Теперь обратимся к фактору, который можно назвать конфессиональным – т.е. рассмотрим влияние католической церкви как института в лице Папы Римского на международные отношения средних веков.
Влияние Папы Римского как представителя католической церкви сильнейшим образом сказывается на всем ходе политической истории средневековья. По самому своему существу Папство представляло собой серьезную международную силу. Искусная дипломатия была политическим оружием Пап не в меньшей, а часто и в большей степени, чем их духовный авторитет. Союз политики и религии, точнее их слияние, в христианстве находит свое символическое воплощение в институте церковного помазания монарха на власть. Благодаря этому институту, а также используя постоянные конфликты и столкновения феодальных властителей, католическая Церковь смогла утвердить свое заметное влияние на монархии средневековой Европы.
В средневековой системе, где судьбы государства вершила католическая церковь, а последнее слово принадлежало Святому престолу, развитие папской дипломатической службы получило значительные импульсы, С самого начала ее характерной чертой стала двойственность, обусловленная действенностью власти самого папы как главы католической церкви и главы папского государства. С одной стороны, перед папскими дипломатами встали сугубо религиозные и церковные задачи: евангелизация, возведение в сан, церковные реформы, строительство монастырей и культовых сооружений, разрешение догматических споров.
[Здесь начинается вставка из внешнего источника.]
-- ==== Sys2Proof/Certificates/Slice0/Obligations.lean ====
section
/-! DEFINITION. The statements for the provers. First the words they share: frames, exact values, exact rounding,
and the tables of the spec that they quote. What an operand reads is `s.x` or `s.f` at the slot of its
field, `.first` for rs, base and fs, `.second` for rt and ft, so that a statement holds whatever an unspecified
register gives. Results are stated in exact integer or rational arithmetic, not
with the operations the meanings use. -/

namespace Sys2Proof.Statements

open Machine

/-! ## Frames -/

/-- GPR `q` may change, no other. -/
def GprsBut (q : Reg) (s t : State) : Prop := ∀ r, r ≠ q → t.gprAt r = s.gprAt r

def SameGprs (s t : State) : Prop := ∀ r, t.gprAt r = s.gprAt r

/-- FPR `q` may change, no other. -/
def FprsBut (q : FReg) (s t : State) : Prop := ∀ r, r ≠ q → t.fprAt r = s.fprAt r

def SameFprs (s t : State) : Prop := ∀ r, t.fprAt r = s.fprAt r

def SameHiLo (s t : State) : Prop := t.hi = s.hi ∧ t.lo = s.lo

/-- Every byte of memory reads as before, and nothing was stored to. -/
def SameMemory (s t : State) : Prop := (∀ a, t.mem.read a = s.mem.read a) ∧ t.written = s.written

/-- `(pc, npc, ds) <- (npc, npc + 4, false)`. -/
def AdvancesInOrder (s t : State) : Prop := t.pc = s.npc ∧ t.npc = s.npc + 4#32 ∧ t.ds = false

/-- The instruction changed GPR `rd` alone: it holds what `c` says, or 0 when it is GPR 0. -/
def GprResult (rd : Reg) (c : Contents) (s t : State) : Prop :=
  t.gprAt rd = (if rd = 0#5 then .holds 0#32 else c) ∧ GprsBut rd s t ∧ SameFprs s t ∧ SameHiLo s t ∧
    SameMemory s t ∧ t.params = s.params

/-- The instruction changed FPR `fd` alone, to hold what `c` says. -/
def FprResult (fd : FReg) (c : Contents) (s t : State) : Prop :=
  t.fprAt fd = c ∧ FprsBut fd s t ∧ SameGprs s t ∧ SameHiLo s t ∧ SameMemory s t ∧ t.params = s.params

/-- The instruction changed HI and LO alone. -/
def HiLoResult (hi lo : SpecialReg) (s t : State) : Prop :=
  t.hi = hi ∧ t.lo = lo ∧ SameGprs s t ∧ SameFprs s t ∧ SameMemory s t ∧ t.params = s.params

/-- The instruction changed no register but `pc`, `npc` and `ds`. -/
def NoResult (s t : State) : Prop :=
  SameGprs s t ∧ SameFprs s t ∧ SameHiLo s t ∧ SameMemory s t ∧ t.params = s.params

/-- `i` completes at `s`, in sequence, and leaves in GPR `rd` what `c` says. -/
def LeavesInGpr (i : Instr) (s : State) (rd : Reg) (c : Contents) : Prop :=
  ∃ t, exec i s = .next t ∧ GprResult rd c s t ∧ t.draws = s.draws + 1 ∧ AdvancesInOrder s t

/-- `i` completes at `s`, in sequence, with the value `v` in GPR `rd`. -/
def WritesGpr (i : Instr) (s : State) (rd : Reg) (v : Word) : Prop := LeavesInGpr i s rd (.holds v)

/-- `i` completes at `s`, in sequence, with this HI and LO. -/
def WritesHiLo (i : Instr) (s : State) (hi lo : SpecialReg) : Prop :=
  ∃ t, exec i s = .next t ∧ HiLoResult hi lo s t ∧ t.draws = s.draws + 1 ∧ AdvancesInOrder s t

/-- `i` completes at `s`, in sequence, and leaves in FPR `fd` what `c` says. -/
def LeavesInFpr (i : Instr) (s : State) (fd : FReg) (c : Contents) : Prop :=
  ∃ t, exec i s = .next t ∧ FprResult fd c s t ∧ t.draws = s.draws + 1 ∧ AdvancesInOrder s t

/-- `i` completes at `s`, in sequence, with the value `v` in FPR `fd`. -/
def WritesFpr (i : Instr) (s : State) (fd : FReg) (v : Word) : Prop := LeavesInFpr i s fd (.holds v)

/-! ## Exceptions -/

/-- The record of an exception that instruction `i` raises at `s` (60_exceptions.md R238), its word being the one
word of `i`. -/
def recordAt (s : State) (i : Instr) (name : ExceptionName) (kind : Option AccessKind)
    (badaddr : Option Word) (cop : Option Nat) : ExceptionRecord where
  name := name
  pc := s.pc
  ds := s.ds
  restart := if s.ds then s.pc - 4#32 else s.pc
  word := some (encode i)
  kind := kind
  badaddr := badaddr
  cop := cop

/-- `i` raises `name` at `s`, with a record of the common fields. -/
def Raises (i : Instr) (s : State) (name : ExceptionName) : Prop :=
  exec i s = .fault (.exception (recordAt s i name none none none))

/-- `i` raises an exception of an access at `s`. -/
def RaisesAt (i : Instr) (s : State) (name : ExceptionName) (kind : AccessKind) (a : Word) : Prop :=
  exec i s = .fault (.exception (recordAt s i name (some kind) (some a) none))

/-- `i` raises `CoprocessorUnusable(1)` at `s` (60_exceptions.md R229). -/
def RaisesUnusable (i : Instr) (s : State) : Prop :=
  exec i s = .fault (.exception (recordAt s i .coprocessorUnusable none none (some 1)))

/-- The exceptions of an access (R225 to R227, R230): the six MemCheck may name (20_memory.md R42). -/
def isAccessName (n : ExceptionName) : Prop :=
  n = .addressError ∨ n = .tlbRefill ∨ n = .tlbInvalid ∨ n = .tlbModified ∨ n = .busError ∨ n = .watch

/-- What a load or store does with memory: the kind, the width, the base register and the offset
(46_load_store.md R185). -/
def dataAccess : Instr → Option (AccessKind × Width × Reg × Imm)
  | .lb _ offset base => some (.load, .byte, base, offset)
  | .lbu _ offset base => some (.load, .byte, base, offset)
  | .lw _ offset base => some (.load, .word, base, offset)
  | .lwc1 _ offset base => some (.load, .word, base, offset)
  | .sb _ offset base => some (.store, .byte, base, offset)
  | .sw _ offset base => some (.store, .word, base, offset)
  | .swc1 _ offset base => some (.store, .word, base, offset)
  | _ => none

/-- The right-hand column of the matrix of 60_exceptions.md R236, beyond the fetch; the row of NEG.S widened by
FloatingPoint(UnimplementedOperation), which 41_floating_point.md R131 and 60_exceptions.md R231 give it and R236
does not list. -/
def mayRaise (i : Instr) (n : ExceptionName) : Prop :=
  (i.mnemonic ∈ ["ADD", "ADDI", "SUB"] ∧ n = .integerOverflow) ∨
  (i.mnemonic = "SYSCALL" ∧ n = .systemCall) ∨
  (i.mnemonic ∈ ["LB", "LBU", "LW", "LWC1"] ∧ isAccessName n ∧ n ≠ .tlbModified) ∨
  (i.mnemonic ∈ ["SB", "SW", "SWC1"] ∧ isAccessName n) ∨
  (i.mnemonic ∈ ["LWC1", "SWC1", "ADD.S", "SUB.S", "MUL.S", "DIV.S", "NEG.S", "MOV.S", "MFC1", "MTC1"] ∧
    n = .coprocessorUnusable) ∨
  (i.mnemonic ∈ ["ADD.S", "SUB.S", "MUL.S", "DIV.S"] ∧
    ∃ c, n = .floatingPoint c ∧ (c = .divisionByZero → i.mnemonic = "DIV.S")) ∨
  (i.mnemonic = "NEG.S" ∧
    (n = .floatingPoint .invalidOperation ∨ n = .floatingPoint .unimplementedOperation))

/-- The exact signed result of ADD, ADDI and SUB does not fit in 32 bits (60_exceptions.md R223). -/
def sumOverflows (i : Instr) (s : State) : Prop :=
  match i with
  | .add _ rs rt =>
    (s.x .first rs).toInt + (s.x .second rt).toInt < -2 ^ 31 ∨ 2 ^ 31 ≤ (s.x .first rs).toInt + (s.x .second rt).toInt
  | .addi _ rs imm =>
    (s.x .first rs).toInt + imm.toInt < -2 ^ 31 ∨ 2 ^ 31 ≤ (s.x .first rs).toInt + imm.toInt
  | .sub _ rs rt =>
    (s.x .first rs).toInt - (s.x .second rt).toInt < -2 ^ 31 ∨ 2 ^ 31 ≤ (s.x .first rs).toInt - (s.x .second rt).toInt
  | _ => False

/-! ## Which instructions write what (10_state.md R22, R29; 44_multiply_divide.md R170; 20_memory.md R41) -/

/-- The "write" rows of the table of R22. -/
def gprDest : Instr → Option Reg
  | .add rd _ _ | .addu rd _ _ | .sub rd _ _ | .subu rd _ _ | .and rd _ _ | .or rd _ _ => some rd
  | .xor rd _ _ | .nor rd _ _ | .slt rd _ _ | .sltu rd _ _ | .mul rd _ _ => some rd
  | .movn rd _ _ | .movz rd _ _ | .sll rd _ _ | .srl rd _ _ | .sra rd _ _ => some rd
  | .sllv rd _ _ | .srlv rd _ _ | .srav rd _ _ | .mfhi rd | .mflo rd | .jalr rd _ => some rd
  | .addi rt _ _ | .addiu rt _ _ | .slti rt _ _ | .sltiu rt _ _ | .andi rt _ _ => some rt
  | .ori rt _ _ | .xori rt _ _ | .lui rt _ | .lb rt _ _ | .lbu rt _ _ | .lw rt _ _ => some rt
  | .mfc1 rt _ => some rt
  | .jal _ => some 31#5
  | _ => none

/-- The "write" rows of the table of R29. -/
def fprDest : Instr → Option FReg
  | .addS fd _ _ | .subS fd _ _ | .mulS fd _ _ | .divS fd _ _ | .movS fd _ | .negS fd _ => some fd
  | .mtc1 _ fs => some fs
  | .lwc1 ft _ _ => some ft
  | _ => none

/-- "Nothing but MULT, MULTU, DIV, DIVU and MUL changes HI or LO" (R170). -/
def writesHiLo : Instr → Bool
  | .mult .. | .multu .. | .div .. | .divu .. | .mul .. => true
  | _ => false

/-- SB, SW and SWC1 (R41), with the number of bytes they store. -/
def storedBytes : Instr → Option (Nat × Reg × Imm)
  | .sb _ offset base => some (1, base, offset)
  | .sw _ offset base => some (4, base, offset)
  | .swc1 _ offset base => some (4, base, offset)
  | _ => none

/-! ## Bytes and words (20_memory.md R43, R50) -/

/-- The weight in a word of its byte at address plus `k`. -/
def byteWeight (e : Endian) (k : Nat) : Nat :=
  match e with
  | .big => 2 ^ (8 * (3 - k))
  | .little => 2 ^ (8 * k)

/-- The four bytes at `a` hold the word `v` in the order ENDIAN. -/
def HoldsWord (t : State) (a : Nat) (v : Word) : Prop :=
  ∀ k < 4, ∃ b, t.mem.read (a + k) = some b ∧ b.toNat = v.toNat / byteWeight t.params.endian k % 256

/-- `i` completes at `s` and stores at the `n` bytes from `a` on, and nowhere else; they enter WRITTEN, and no
register changes. -/
def StoresAt (i : Instr) (s : State) (a : Word) (n : Nat) (P : State → Prop) : Prop :=
  ∃ t, exec i s = .next t ∧ P t ∧
    (∀ c, c < a.toNat ∨ a.toNat + n ≤ c → t.mem.read c = s.mem.read c) ∧
    (∀ c, c ∈ t.written ↔ c ∈ s.written ∨ (a.toNat ≤ c ∧ c < a.toNat + n)) ∧
    SameGprs s t ∧ SameFprs s t ∧ SameHiLo s t ∧ t.params = s.params ∧ t.draws = s.draws + 1 ∧ AdvancesInOrder s t

/-! ## Control transfers (43_branch_jump.md) -/

/-- `i` completes at `s`, changes no register, and makes `npc` the address `target`, with `ds` true. -/
def TransfersTo (i : Instr) (s : State) (target : Word) : Prop :=
  ∃ t, exec i s = .next t ∧ NoResult s t ∧ t.draws = s.draws + 1 ∧
    t.pc = s.npc ∧ t.npc = target ∧ t.ds = true

/-- `i` does so and writes the return link, the address `pc + 8`, to GPR `rd`. -/
def LinksTo (i : Instr) (s : State) (rd : Reg) (target : Word) : Prop :=
  ∃ t link, exec i s = .next t ∧ GprResult rd (.holds link) s t ∧ link.toNat = (s.pc.toNat + 8) % 2 ^ 32 ∧
    t.draws = s.draws + 1 ∧ t.pc = s.npc ∧ t.npc = target ∧ t.ds = true

/-- `target = (pc + 4) + sext_32(offset || 00)`, modulo 2^32 (R151), in integers. -/
def IsBranchTarget (pc : Word) (offset : Imm) (target : Word) : Prop :=
  (target.toNat : Int) = ((pc.toNat : Int) + 4 + 4 * offset.toInt) % 2 ^ 32

/-- `target = (pc + 4)[31:28] || instr_index || 00` (R160), in integers. -/
def IsJumpTarget (pc : Word) (index : BitVec 26) (target : Word) : Prop :=
  target.toNat = (pc.toNat + 4) % 2 ^ 32 / 2 ^ 28 * 2 ^ 28 + index.toNat * 4

/-- A conditional branch with this condition. -/
def BranchesIf (i : Instr) (s : State) (offset : Imm) (taken : Prop) : Prop :=
  (taken → ∃ target, IsBranchTarget s.pc offset target ∧ TransfersTo i s target) ∧
    (¬ taken → TransfersTo i s (s.npc + 4#32))

/-! ## Floating point (41_floating_point.md) -/

/-- Zero, subnormal or normal: `e` is not 255 (R120). -/
def fpFinite (w : Word) : Prop := fpExponent w < 255

/-- `w` is the correct rounding of the exact value `x`, in units of 2^-149, when the rounded value is finite: RN
nearest, ties to even; RZ toward zero; RP toward plus infinity; RM toward minus infinity (R121). -/
def RoundsTo (mode : RoundingMode) (x : ℚ) (w : Word) : Prop :=
  fpFinite w ∧
  match mode with
  | .rn =>
    (∀ v, fpFinite v → |x - fpValue w| ≤ |x - fpValue v|) ∧
      (∀ v, fpFinite v → fpValue v ≠ fpValue w → |x - fpValue v| = |x - fpValue w| →
        w.getLsbD 0 = false)
  | .rz =>
    0 ≤ x * fpValue w ∧ |(fpValue w : ℚ)| ≤ |x| ∧
      (∀ v, fpFinite v → 0 ≤ x * fpValue v → |(fpValue v : ℚ)| ≤ |x| →
        |(fpValue v : ℚ)| ≤ |(fpValue w : ℚ)|)
  | .rp => x ≤ fpValue w ∧ ∀ v, fpFinite v → x ≤ fpValue v → fpValue w ≤ fpValue v
  | .rm => fpValue w ≤ x ∧ ∀ v, fpFinite v → (fpValue v : ℚ) ≤ x → fpValue v ≤ fpValue w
С другой - их предназначение вполне светское: коронация правителей, решение проблем внешней политики, сбор средств, исполнение надзорных и судебных функций.[156]
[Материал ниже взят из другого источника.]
-- ==== Sys2Proof/Tests/Slice0.lean ====
section
/-! SUPPORT. The model's own tests. Every expected result is copied from spec/95_test_vectors.md (V<n>, P<n>) or from the
Example line of an instruction's rule; every word is written out from the pattern of 30_encoding.md R80. -/

namespace Sys2Proof.Tests

open Machine

/-! ## Helpers -/

/-- The start of a run with these GPRs. -/
def regs (l : List (Reg × Word)) : State := l.foldl (fun s p => s.setX p.1 p.2) State.reset

/-- The start of a run with these FPRs, and 0x11111111 in FPR 2 (95_test_vectors.md 3.11). -/
def fregs (l : List (FReg × Word)) : State :=
  l.foldl (fun s p => s.setF p.1 p.2) (State.reset.setF 2 0x11111111)

/-- A state with these bytes in its launch image, from this address on. -/
def withBytes (s : State) (a : Nat) (l : List Byte) : State :=
  { s with mem := (l.zipIdx a).foldl (fun m p => m.write p.2 p.1) s.mem }

/-- One step of the instruction whose word is `w`, stored at `pc`. -/
def runWord (s : State) (w : Nat) : Result := step (s.withFetchWord 32 w)

/-- What GPR `n` holds after the step. -/
def gprAfter (r : Result) (n : Reg) : Option Contents :=
  match r with
  | .next t => some (t.gprAt n)
  | _ => none

/-- What FPR `n` holds after the step. -/
def fprAfter (r : Result) (n : FReg) : Option Contents :=
  match r with
  | .next t => some (t.fprAt n)
  | _ => none

/-- The value, if there is one. -/
def heldValue : Option Contents → Option Word
  | some (.holds v) => some v
  | _ => none

def xAfter (r : Result) (n : Reg) : Option Word := heldValue (gprAfter r n)

def fAfter (r : Result) (n : FReg) : Option Word := heldValue (fprAfter r n)

def hiLoAfter (r : Result) : Option (SpecialReg × SpecialReg) :=
  match r with
  | .next t => some (t.hi, t.lo)
  | _ => none

/-- `pc`, `npc` and `ds` after the step. -/
def flowAfter (r : Result) : Option (Word × Word × Bool) :=
  match r with
  | .next t => some (t.pc, t.npc, t.ds)
  | _ => none

/-- The bytes of memory after the step. -/
def bytesAfter (r : Result) (a n : Nat) : Option (List (Option Byte)) :=
  match r with
  | .next t => some ((List.range n).map fun k => t.mem.read (a + k))
  | _ => none

/-- The exception record, if the step raised. -/
def recordOf (r : Result) : Option ExceptionRecord :=
  match r with
  | .fault (.exception rec) => some rec
  | _ => none

def faultOf (r : Result) : Option Fault :=
  match r with
  | .fault f => some f
  | _ => none

def nameOf (r : Result) : Option ExceptionName := (recordOf r).map (·.name)

/-- Vectors of one instruction that writes a GPR: word, GPRs before, the GPR and its value after. -/
def gprVectors (l : List (Nat × List (Reg × Word) × Reg × Word)) : Bool :=
  l.all fun v => xAfter (runWord (regs v.2.1) v.1) v.2.2.1 == some v.2.2.2

/-- Vectors of one branch: word, `pc`, GPRs before, `npc` after, with `ds` set and `pc` advanced by 4. -/
def branchVectors (l : List (Nat × Word × List (Reg × Word) × Word)) : Bool :=
  l.all fun v =>
    flowAfter (runWord { regs v.2.2.1 with pc := v.2.1, npc := v.2.1 + 4 } v.1) ==
      some (v.2.1 + 4, v.2.2.2, true)

/-! ## Well-formedness -/

theorem test_wellFormed_refuses_jalr_same : (Instr.jalr 4 4).wellFormed = false := by decide

theorem test_wellFormed_refuses_misaligned_entry :
    ({ Params.reset with entryPc := 0x00400002 } : Params).wellFormed = false := by decide

theorem test_wellFormed_accepts_reset_entry : Params.reset.wellFormed = true := by decide

theorem test_wellFormed_accepts_jalr : (Instr.jalr 31 4).wellFormed = true := by decide

/-! ## Decode: every constructor, its word written out bit by bit from R80 -/

def decodesTo (l : List (Nat × Instr)) : Bool :=
  l.all fun p => decodeTableWord 32 p.1 == some p.2

theorem test_decode_integer : decodesTo
    [(0b000000_00001_00010_00011_00000_100000, .add 3 1 2),
     (0b001000_00001_00010_1111111111111111, .addi 2 1 0xFFFF),
     (0b001001_00001_00010_1000000000000000, .addiu 2 1 0x8000),
     (0b000000_00001_00010_00011_00000_100001, .addu 3 1 2),
     (0b000000_00001_00010_00011_00000_100010, .sub 3 1 2),
     (0b000000_00001_00010_00011_00000_100011, .subu 3 1 2),
     (0b000000_00001_00010_00011_00000_101010, .slt 3 1 2),
     (0b001010_00001_00010_1111111111111111, .slti 2 1 0xFFFF),
     (0b001011_00001_00010_1111111111111111, .sltiu 2 1 0xFFFF),
     (0b000000_00001_00010_00011_00000_101011, .sltu 3 1 2)] = true := by decide

theorem test_decode_float : decodesTo
    [(0b010001_10000_00001_00000_00010_000000, .addS 2 0 1),
     (0b010001_10000_00001_00000_00010_000001, .subS 2 0 1),
     (0b010001_10000_00001_00000_00010_000010, .mulS 2 0 1),
     (0b010001_10000_00001_00000_00010_000011, .divS 2 0 1),
     (0b010001_10000_00000_00000_00010_000110, .movS 2 0),
     (0b010001_10000_00000_00000_00010_000111, .negS 2 0),
     (0b010001_00000_01000_00010_00000000000, .mfc1 8 2),
     (0b010001_00100_01000_00010_00000000000, .mtc1 8 2)] = true := by decide

theorem test_decode_logical : decodesTo
    [(0b000000_00001_00010_00011_00000_100100, .and 3 1 2),
     (0b001100_00001_00010_1111111100000000, .andi 2 1 0xFF00),
     (0b000000_00001_00010_00011_00000_100101, .or 3 1 2),
     (0b001101_00001_00010_1000000000000000, .ori 2 1 0x8000),
     (0b000000_00001_00010_00011_00000_100110, .xor 3 1 2),
     (0b001110_00001_00010_1111111111111111, .xori 2 1 0xFFFF),
     (0b000000_00001_00010_00011_00000_100111, .nor 3 1 2),
     (0b001111_00000_00010_1000000000000000, .lui 2 0x8000)] = true := by decide

theorem test_decode_branch : decodesTo
    [(0b000100_00001_00010_1111111111111110, .beq 1 2 0xFFFE),
     (0b000101_00001_00010_0000000000000011, .bne 1 2 3),
     (0b000001_00001_00001_0000000000000010, .bgez 1 2),
     (0b000111_00001_00000_0000000000000010, .bgtz 1 2),
     (0b000110_00001_00000_0000000000000010, .blez 1 2),
     (0b000001_00001_00000_0000000000000010, .bltz 1 2),
     (0b000010_00001000000000000000010000, .j 0x0200010),
     (0b000011_00000100000000000001000000, .jal 0x0100040),
     (0b000000_00100_00000_00101_00000_001001, .jalr 5 4),
     (0b000000_11111_00000_00000_00000_001000, .jr 31)] = true := by decide

theorem test_decode_muldiv : decodesTo
    [(0b000000_00001_00010_00000_00000_011000, .mult 1 2),
     (0b000000_00001_00010_00000_00000_011001, .multu 1 2),
     (0b011100_00001_00010_00011_00000_000010, .mul 3 1 2),
     (0b000000_00001_00010_00000_00000_011010, .div 1 2),
     (0b000000_00001_00010_00000_00000_011011, .divu 1 2),
     (0b000000_00000_00000_00011_00000_010000, .mfhi 3),
     (0b000000_00000_00000_00011_00000_010010, .mflo 3)] = true := by decide

theorem test_decode_loadstore : decodesTo
    [(0b100000_00001_00010_0000000000000011, .lb 2 3 1),
     (0b100100_00001_00010_0000000000000011, .lbu 2 3 1),
     (0b100011_00001_00010_1111111111111100, .lw 2 0xFFFC 1),
     (0b101000_00001_00010_0000000000000001, .sb 2 1 1),
     (0b101011_00001_00010_0000000000001000, .sw 2 8 1),
     (0b110001_00001_00010_0000000000000100, .lwc1 2 4 1),
     (0b111001_00001_00010_0000000000000100, .swc1 2 4 1)] = true := by decide

theorem test_decode_move_shift_system : decodesTo
    [(0b000000_00001_00010_00011_00000_001011, .movn 3 1 2),
     (0b000000_00001_00010_00011_00000_001010, .movz 3 1 2),
     (0b000000_00000_00010_00011_00100_000000, .sll 3 2 4),
     (0b000000_00001_00010_00011_00000_000100, .sllv 3 2 1),
     (0b000000_00000_00010_00011_11111_000011, .sra 3 2 31),
     (0b000000_00001_00010_00011_00000_000111, .srav 3 2 1),
     (0b000000_00000_00010_00011_00100_000010, .srl 3 2 4),
     (0b000000_00001_00010_00011_00000_000110, .srlv 3 2 1),
     (0b000000_00010010001101000101_001100, .syscall 0x12345)] = true := by decide

/-- V265 to V286: words that are no instruction. -/
theorem test_decode_reserved :
    ([0x42000018, 0x4200001F, 0x42000020, 0x40000000, 0x00000001, 0x0000000D, 0x0000000F,
      0x00000034, 0x00000011, 0x00000013, 0x00221860, 0x00200000, 0x00200002, 0x00000046,
      0x03E00408, 0x03E10008, 0x0080FC09, 0x00810009, 0x00200010, 0x0022081A, 0x00220058,
      0x04110000, 0x04020000, 0x1C010000, 0x18010000, 0x3C200000, 0x50000000, 0x70000000,
      0x70000020, 0x70221842, 0x46200000, 0x46C00000, 0x46000004, 0x46000005, 0x46000032,
      0x46010086, 0x46010087, 0x44000001, 0x44800040, 0x44400000, 0x45000000, 0x84000000,
      0x94000000, 0xA4000000, 0x88000000, 0xC0000000, 0xE0000000, 0xBC000000, 0xD4000000,
      0xFFFFFFFF].all fun w => decodeTableWord 32 w == none) = true := by decide

/-! ## Integer arithmetic (V1 to V44) -/

theorem test_add : gprVectors
    [(0x00221820, [(1, 5), (2, 0xFFFFFFFE)], 3, 3),
     (0x00221820, [(1, 0x7FFFFFFF), (2, 0x80000000)], 3, 0xFFFFFFFF),
     (0x00210820, [(1, 0x3FFFFFFF)], 1, 0x7FFFFFFE),
     (0x00220020, [(1, 1), (2, 2)], 0, 0)] = true := by decide

theorem test_add_overflow :
    ([(0x00221820, 0x7FFFFFFF, 1), (0x00221820, 0x80000000, 0xFFFFFFFF),
      (0x00220020, 0x7FFFFFFF, 1)].all fun v =>
      nameOf (runWord (regs [(1, v.2.1), (2, v.2.2)]) v.1) == some .integerOverflow) = true := by
  decide

theorem test_addi : gprVectors
    [(0x2022FFFF, [], 2, 0xFFFFFFFF),
     (0x20228000, [], 2, 0xFFFF8000),
     (0x20227FFF, [(1, 0x7FFF8000)], 2, 0x7FFFFFFF)] = true := by decide

theorem test_addi_overflow :
    ([(0x20220001, 0x7FFFFFFF), (0x2022FFFF, 0x80000000), (0x20227FFF, 0x7FFF8001)].all fun v =>
      nameOf (runWord (regs [(1, v.2)]) v.1) == some .integerOverflow) = true := by decide

theorem test_addiu : gprVectors
    [(0x24220001, [(1, 0x7FFFFFFF)], 2, 0x80000000),
     (0x24228000, [(1, 0x00008000)], 2, 0),
     (0x2422FFFF, [], 2, 0xFFFFFFFF)] = true := by decide

theorem test_addu : gprVectors
    [(0x00221821, [(1, 0xFFFFFFFF), (2, 2)], 3, 1),
     (0x00221821, [(1, 0x7FFFFFFF), (2, 1)], 3, 0x80000000)] = true := by decide

theorem test_sub : gprVectors
    [(0x00221822, [(1, 3), (2, 5)], 3, 0xFFFFFFFE),
     (0x00221822, [(1, 0x80000000), (2, 0x80000000)], 3, 0)] = true := by decide

theorem test_sub_overflow :
    ([(0x80000000, 1), (0, 0x80000000), (0x7FFFFFFF, 0xFFFFFFFF)].all fun v =>
      nameOf (runWord (regs [(1, v.1), (2, v.2)]) 0x00221822) == some .integerOverflow) = true := by
  decide

theorem test_subu : gprVectors
    [(0x00221823, [(2, 1)], 3, 0xFFFFFFFF),
     (0x00221823, [(1, 0x80000000), (2, 1)], 3, 0x7FFFFFFF)] = true := by decide

theorem test_slt : gprVectors
    [(0x0022182A, [(1, 0xFFFFFFFF), (2, 1)], 3, 1),
     (0x0022182A, [(1, 1), (2, 0xFFFFFFFF), (3, 0xFFFFFFFF)], 3, 0),
     (0x0022182A, [(1, 0x80000000), (2, 0x7FFFFFFF)], 3, 1),
     (0x0022182A, [(1, 7), (2, 7), (3, 9)], 3, 0)] = true := by decide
Уже в эпоху раннего Средневековья сформировалась разветвленная система папской дипломатии, которая, вышла далеко за пределы Европы. Уже папа Лев I «Великий» (440-461 гг.) приобрел необычайный авторитет в Европе своей удачной дипломатией. Ему удалось уговорить Аттилу не идти на Рим! Церковная легенда представила это событие как чудо и украсила образ папы ореолом святости. Международное положение Рима крайне осложнилось с падением Западной части империи и установлением в Италии власти варваров, организационное единство католической церкви было утрачено, а местная церковь управлялась самостоятельно. Уже с середины V века ввиду упадка императорской власти на Западе Папы тесно связываются с Константинополем. Они держали при константинопольском дворе постоянных резидентов, так называемых апокрисиариев. Помимо чисто церковных дел, им поручалось наблюдение и за политическими настроениями при дворе византийских императоров. Они пользовались некоторыми личными преимуществами, имели право вести переговоры непосредственно с императорами, жили в особом помещении в императорском дворце. В апокрисиариях не без основания видят наиболее ранний прецедент постоянного дипломатического представительства Папы при иностранных дворах. От постоянных резидентов при константинопольском дворе, надо отличать легатов, папских послов, которым давались специальные поручения как церковного, так и политического характера.[157]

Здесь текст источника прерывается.